• **Records supplied**
_ _ _ _
theorem NoTimeouts.less {n : Nat} {s : State} (h : NoTimeouts (n + 1) s) : NoTimeouts n s := by
  have := congrArg (List.take n) h
  rwa [List.take_take, List.take_replicate, Nat.min_eq_left (Nat.le_succ n)] at this

/-- The awaited push of pixels, on either path (43 R214 to R216). -/
theorem pushStream_pixels {bs : List Byte} {m : Depth} {n k : Nat} {s : State} (hlength : bs.length = n * depthBytes m)
    (hn : n ≠ 0) (hends : NoTimeouts (k + 1) s) :
    ∃ u, pushStream (goesDirect s.par m n) bs none true s = (.ok, u) ∧ u.sel = s.sel ∧ u.par = s.par ∧
      u.clock = s.clock ∧ u.panel = panelAfter s ((.command, s.par.cmdRamwr) :: atData bs) ∧
      u.env.acks = s.env.acks ∧ NoTimeouts k u := by
  cases hd : goesDirect s.par m n with
  | true =>
    rw [pushStream_direct, pushDirect_pixels hlength hn hd]
    exact ⟨_, rfl, rfl, rfl, rfl, rfl, rfl, hends.less⟩
  | false =>
    obtain ⟨hend, hpop, hrest⟩ := ends_one k s.env hends
    rw [pushStream_done bs none s hend]
    refine ⟨_, rfl, rfl, rfl, rfl, rfl, ?_, ?_⟩
    · rw [hpop]
    · rwa [NoTimeouts, hpop]

/-- `WriteLine` (R265): the panel has heard the window, then the line. -/
theorem writeLine_acked {p : CalPlan} {s : State} {q : Panel} {a k : Nat} (hn : 0 < s.par.nwords) (hp : PlanFits p)
    (hsel : s.sel = none) (hq : s.panel = some q) (hacks : AcksNext (a + 2) s) (hends : NoTimeouts (k + 1) s) :
    ∃ u, writeLine p s = (.ok, u) ∧ u.sel = none ∧ u.par = s.par ∧ u.clock = s.clock ∧
      u.panel = some (panelDeselect (panelHears s.par ((.command, s.par.cmdRamwr) :: atData (calLine p))
        (panelHears s.par (windowBytes s.par p.window) q))) ∧
      AcksNext a u ∧ NoTimeouts k u := by
  obtain ⟨s1, hselect, hsel1, hpar1, hclock1, hpanel1, hacks1, hends1⟩ := select_display_acked hsel hacks
  have hwindow := windowFrame_eq p.window s1 (hpar1 ▸ hn)
  obtain ⟨s2, hpush, hsel2, hpar2, hclock2, hpanel2, hacks2, hends2⟩ :=
    pushStream_pixels (s := windowFrame p.window s1) (k := k) (calLine_length p) hp.width
      (by rw [hwindow]; rwa [NoTimeouts, hends1])
  rw [hwindow] at hsel2 hpar2 hclock2 hacks2
  rw [panelAfter_append (s := s1) (windowBytes s1.par p.window) _ (by rw [hwindow]) (by rw [hwindow])
    (by rw [hwindow]), panelAfter_some s1 q _ (hpanel1.trans hq) hsel1, panelHears_append] at hpanel2
  obtain ⟨u, hdeselect, hsel3, hpar3, hclock3, hpanel3, hacks3, hends3⟩ :=
    deselect_display_acked (s := s2) (a := a) (hsel2.trans hsel1) (by rwa [AcksNext, hacks2])
  refine ⟨u, ?_, hsel3, hpar3.trans (hpar2.trans hpar1), hclock3.trans (hclock2.trans hclock1), ?_, hacks3,
    by rwa [NoTimeouts, hends3]⟩
  · have hdirect : goesDirect s1.par p.depth p.width = goesDirect (windowFrame p.window s1).par p.depth p.width := by
      rw [hwindow]
    simp only [writeLine, hselect, hdirect, hpush, hdeselect]
  · rw [hpanel3, hpanel2, hwindow, hpar1]
    rfl

/-- `ReadLine` (R266): what the frame of R240 receives from the selected display. -/
theorem readLine_acked {p : CalPlan} {s : State} {K : Word} {m : Depth} {q : Panel} {a : Nat} (hn : 0 < s.par.nwords)
    (hsel : s.sel = none) (hq : s.panel = some q) (hbench : IsBench K m q) (hacks : AcksNext (a + 2) s) :
    ∃ v u, readLine p s = (.ok, some (receiveFrame p.window (rawBytes p.width) v).1, u) ∧
      (v.sel = some .display ∧ v.par = s.par ∧ v.clock = s.clock ∧ v.panel = some q) ∧
      u.sel = none ∧ u.par = s.par ∧ (∃ q', u.panel = some q' ∧ IsBench K m q') ∧
      AcksNext a u ∧ u.env.ends = s.env.ends := by
  obtain ⟨v, hselect, hsel1, hpar1, hclock1, hpanel1, hacks1, hends1⟩ := select_display_acked hsel hacks
  have hn1 : 0 < v.par.nwords := hpar1 ▸ hn
  obtain ⟨cs, env, panel, -, ⟨hackscript, -, -, hendscript⟩, -, -, hframe⟩ :=
    receiveFrame_spec p.window (rawBytes p.width) v hn1
  obtain ⟨draws, -, -, hpanel2⟩ := receiveFrame_panel p.window (rawBytes p.width) v q hn1 (hpanel1.trans hq) hsel1
  obtain ⟨u, hdeselect, hsel3, hpar3, -, hpanel3, hacks3, hends3⟩ :=
    deselect_display_acked (s := (receiveFrame p.window (rawBytes p.width) v).2) (a := a) (by rw [hframe]; exact hsel1)
      (by rw [hframe]; rwa [AcksNext, hackscript])
  refine ⟨v, u, ?_, ⟨hsel1, hpar1, hclock1, hpanel1.trans hq⟩, hsel3, ?_, ?_, hacks3, ?_⟩
  · simp only [readLine, readSequence, openAdapter, hselect, hdeselect, restoreClock]
  · rw [hpar3, hframe, hpar1]
  · rw [hpanel3, hpanel2]
    exact ⟨_, rfl, ((hbench.hears _ _).gives _ _ _).deselected⟩
  · rw [hends3, hframe]
    exact hendscript.trans hends1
_ _ _ _
• **Work to be completed**
Each record must be output exactly, with none omitted.

• **Answer for the task**
theorem NoTimeouts.less {n : Nat} {s : State} (h : NoTimeouts (n + 1) s) : NoTimeouts n s := by
  have := congrArg (List.take n) h
  rwa [List.take_take, List.take_replicate, Nat.min_eq_left (Nat.le_succ n)] at this

/-- The awaited push of pixels, on either path (43 R214 to R216). -/
theorem pushStream_pixels {bs : List Byte} {m : Depth} {n k : Nat} {s : State} (hlength : bs.length = n * depthBytes m)
    (hn : n ≠ 0) (hends : NoTimeouts (k + 1) s) :
    ∃ u, pushStream (goesDirect s.par m n) bs none true s = (.ok, u) ∧ u.sel = s.sel ∧ u.par = s.par ∧
      u.clock = s.clock ∧ u.panel = panelAfter s ((.command, s.par.cmdRamwr) :: atData bs) ∧
      u.env.acks = s.env.acks ∧ NoTimeouts k u := by
  cases hd : goesDirect s.par m n with
  | true =>
    rw [pushStream_direct, pushDirect_pixels hlength hn hd]
    exact ⟨_, rfl, rfl, rfl, rfl, rfl, rfl, hends.less⟩
  | false =>
    obtain ⟨hend, hpop, hrest⟩ := ends_one k s.env hends
    rw [pushStream_done bs none s hend]
    refine ⟨_, rfl, rfl, rfl, rfl, rfl, ?_, ?_⟩
    · rw [hpop]
    · rwa [NoTimeouts, hpop]

/-- `WriteLine` (R265): the panel has heard the window, then the line. -/
theorem writeLine_acked {p : CalPlan} {s : State} {q : Panel} {a k : Nat} (hn : 0 < s.par.nwords) (hp : PlanFits p)
    (hsel : s.sel = none) (hq : s.panel = some q) (hacks : AcksNext (a + 2) s) (hends : NoTimeouts (k + 1) s) :
    ∃ u, writeLine p s = (.ok, u) ∧ u.sel = none ∧ u.par = s.par ∧ u.clock = s.clock ∧
      u.panel = some (panelDeselect (panelHears s.par ((.command, s.par.cmdRamwr) :: atData (calLine p))
        (panelHears s.par (windowBytes s.par p.window) q))) ∧
      AcksNext a u ∧ NoTimeouts k u := by
  obtain ⟨s1, hselect, hsel1, hpar1, hclock1, hpanel1, hacks1, hends1⟩ := select_display_acked hsel hacks
  have hwindow := windowFrame_eq p.window s1 (hpar1 ▸ hn)
  obtain ⟨s2, hpush, hsel2, hpar2, hclock2, hpanel2, hacks2, hends2⟩ :=
    pushStream_pixels (s := windowFrame p.window s1) (k := k) (calLine_length p) hp.width
      (by rw [hwindow]; rwa [NoTimeouts, hends1])
  rw [hwindow] at hsel2 hpar2 hclock2 hacks2
  rw [panelAfter_append (s := s1) (windowBytes s1.par p.window) _ (by rw [hwindow]) (by rw [hwindow])
    (by rw [hwindow]), panelAfter_some s1 q _ (hpanel1.trans hq) hsel1, panelHears_append] at hpanel2
  obtain ⟨u, hdeselect, hsel3, hpar3, hclock3, hpanel3, hacks3, hends3⟩ :=
    deselect_display_acked (s := s2) (a := a) (hsel2.trans hsel1) (by rwa [AcksNext, hacks2])
  refine ⟨u, ?_, hsel3, hpar3.trans (hpar2.trans hpar1), hclock3.trans (hclock2.trans hclock1), ?_, hacks3,
    by rwa [NoTimeouts, hends3]⟩
  · have hdirect : goesDirect s1.par p.depth p.width = goesDirect (windowFrame p.window s1).par p.depth p.width := by
      rw [hwindow]
    simp only [writeLine, hselect, hdirect, hpush, hdeselect]
  · rw [hpanel3, hpanel2, hwindow, hpar1]
    rfl

/-- `ReadLine` (R266): what the frame of R240 receives from the selected display. -/
theorem readLine_acked {p : CalPlan} {s : State} {K : Word} {m : Depth} {q : Panel} {a : Nat} (hn : 0 < s.par.nwords)
    (hsel : s.sel = none) (hq : s.panel = some q) (hbench : IsBench K m q) (hacks : AcksNext (a + 2) s) :
    ∃ v u, readLine p s = (.ok, some (receiveFrame p.window (rawBytes p.width) v).1, u) ∧
      (v.sel = some .display ∧ v.par = s.par ∧ v.clock = s.clock ∧ v.panel = some q) ∧
      u.sel = none ∧ u.par = s.par ∧ (∃ q', u.panel = some q' ∧ IsBench K m q') ∧
      AcksNext a u ∧ u.env.ends = s.env.ends := by
  obtain ⟨v, hselect, hsel1, hpar1, hclock1, hpanel1, hacks1, hends1⟩ := select_display_acked hsel hacks
  have hn1 : 0 < v.par.nwords := hpar1 ▸ hn
  obtain ⟨cs, env, panel, -, ⟨hackscript, -, -, hendscript⟩, -, -, hframe⟩ :=
    receiveFrame_spec p.window (rawBytes p.width) v hn1
  obtain ⟨draws, -, -, hpanel2⟩ := receiveFrame_panel p.window (rawBytes p.width) v q hn1 (hpanel1.trans hq) hsel1
  obtain ⟨u, hdeselect, hsel3, hpar3, -, hpanel3, hacks3, hends3⟩ :=
    deselect_display_acked (s := (receiveFrame p.window (rawBytes p.width) v).2) (a := a) (by rw [hframe]; exact hsel1)
      (by rw [hframe]; rwa [AcksNext, hackscript])
  refine ⟨v, u, ?_, ⟨hsel1, hpar1, hclock1, hpanel1.trans hq⟩, hsel3, ?_, ?_, hacks3, ?_⟩
  · simp only [readLine, readSequence, openAdapter, hselect, hdeselect, restoreClock]
  · rw [hpar3, hframe, hpar1]
  · rw [hpanel3, hpanel2]
    exact ⟨_, rfl, ((hbench.hears _ _).gives _ _ _).deselected⟩
  · rw [hends3, hframe]
    exact hendscript.trans hends1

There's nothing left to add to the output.